Don't know why there are strikethroughs in part of the comment.

cateyelow commented 1 year ago

let's upgrade whisperx

pip install git+https://github.com/m-bain/whisperx.git --upgrade

then change beam_size from 1 to 7 on diarize.py segments, info = whisper_model.transcribe( vocal_target, beam_size=7, word_timestamps=True, language=info.language, )

MahmoudAshraf97 commented 1 year ago

I guess this can be solved by upgrading whisperx as @cateyelow suggests, but the problem is that older versions of whisperx fallback to original timings when backtracking fails, but the newer versions omit the segment which causes errors further down the line

TheGermanEngie commented 1 year ago

I have been informed by GPT-4 code interpreter that, over a series of back and fourth questions, the shorter one failed and longer one worked possibly because of how the model batches the file.. if you want me to paste our conversation I can.

Using the hour long clip works consistently on your colab, helping my theory.

TheGermanEngie commented 1 year ago

More updates. So as part of a school project I'm using audio in ~2 hour chunks from a talk show host which has very clear audio and one can easily tell when the host or the guest is speaking. On my local machine I have two clips that are within one second of each other and the first one successfully completes while the second one throws the kernel error. They aren't exactly 2 hours each because some clips are maybe 2-6 minutes shorter or longer than others, but they average around 10 minutes each and anything more than 2 hours doesn't fit into memory. I also had one file throw a CUDA memory error but was the only file that did so. Any ideas on how it could be resolved, maybe a WhisperX update or something else?

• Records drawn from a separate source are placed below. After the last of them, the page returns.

-- ==== Sys2Proof/Machine/Flags.lean ====
section
/-! DEFINITION. The two status indications `STATE` and `WARN`, fields of `STATUS` (10_state.md R28, R42), and the bits
of `CFG` (R29). -/

namespace Sys2Proof.Machine

/-- The values of `STATUS.STATE` (10_state.md R28). -/
def stateIdle : Word := 0
/-- `STATE` = `OK`. -/
def stateOk : Word := 1
/-- `STATE` = `ERR`. -/
def stateErr : Word := 2
/-- `STATUS.WARN`, bit 2. -/
def warnBit : Word := 4

/-- `STATUS` after a command that succeeded: `STATE` = `OK`, and `WARN` = 1 exactly when an unrecognised enumeration
byte was passed (10_state.md R28, 60_exceptions.md R213). -/
def okStatus (warn : Option Nat) : Word :=
  match warn with
  | none => stateOk
  | some _ => stateOk ||| warnBit

/-- `WARNOFF` after a command that succeeded: the first unrecognised offset, or 0 (10_state.md R37). -/
def okWarnoff (warn : Option Nat) : Word :=
  match warn with
  | none => 0
  | some i => word i

/-- `STATUS.STATE` of a state. -/
def State.stateField (s : State) : BitVec 2 := s.status.extractLsb' 0 2

/-- `STATUS.WARN` of a state. -/
def State.warnFlag (s : State) : Bool := s.status.getLsbD 2

/-- `CFG.ES` (10_state.md R29). -/
def State.es (s : State) : Bool := s.cfg.getLsbD 0

/-- What a write of `d` leaves in `CFG`: bit 0 stored, bits 15..1 zero (10_state.md R29, 44_control.md R181). -/
def cfgWrite (d : Word) : Word := d &&& 1

end Sys2Proof.Machine
end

TheGermanEngie commented 1 year ago

Also, on a some of the files that did successfully work, diarization fails completely and what should be Speaker 1's text is just a part of the same stream, like so:

Normal: Speaker 0: Good evening and welcome.

Speaker 1: Thanks for having me.

Speaker 0: Good evening and welcome. Thanks for having me.

I've also had some files where diarization works but the speaker after 0 is something big like 3 or 7.

All files are .mp3 at 192 bitrate.

TheGermanEngie commented 11 months ago

Hi - I noticed you updated the nemo toolkit. Is there a chance this could solve my error I've been having?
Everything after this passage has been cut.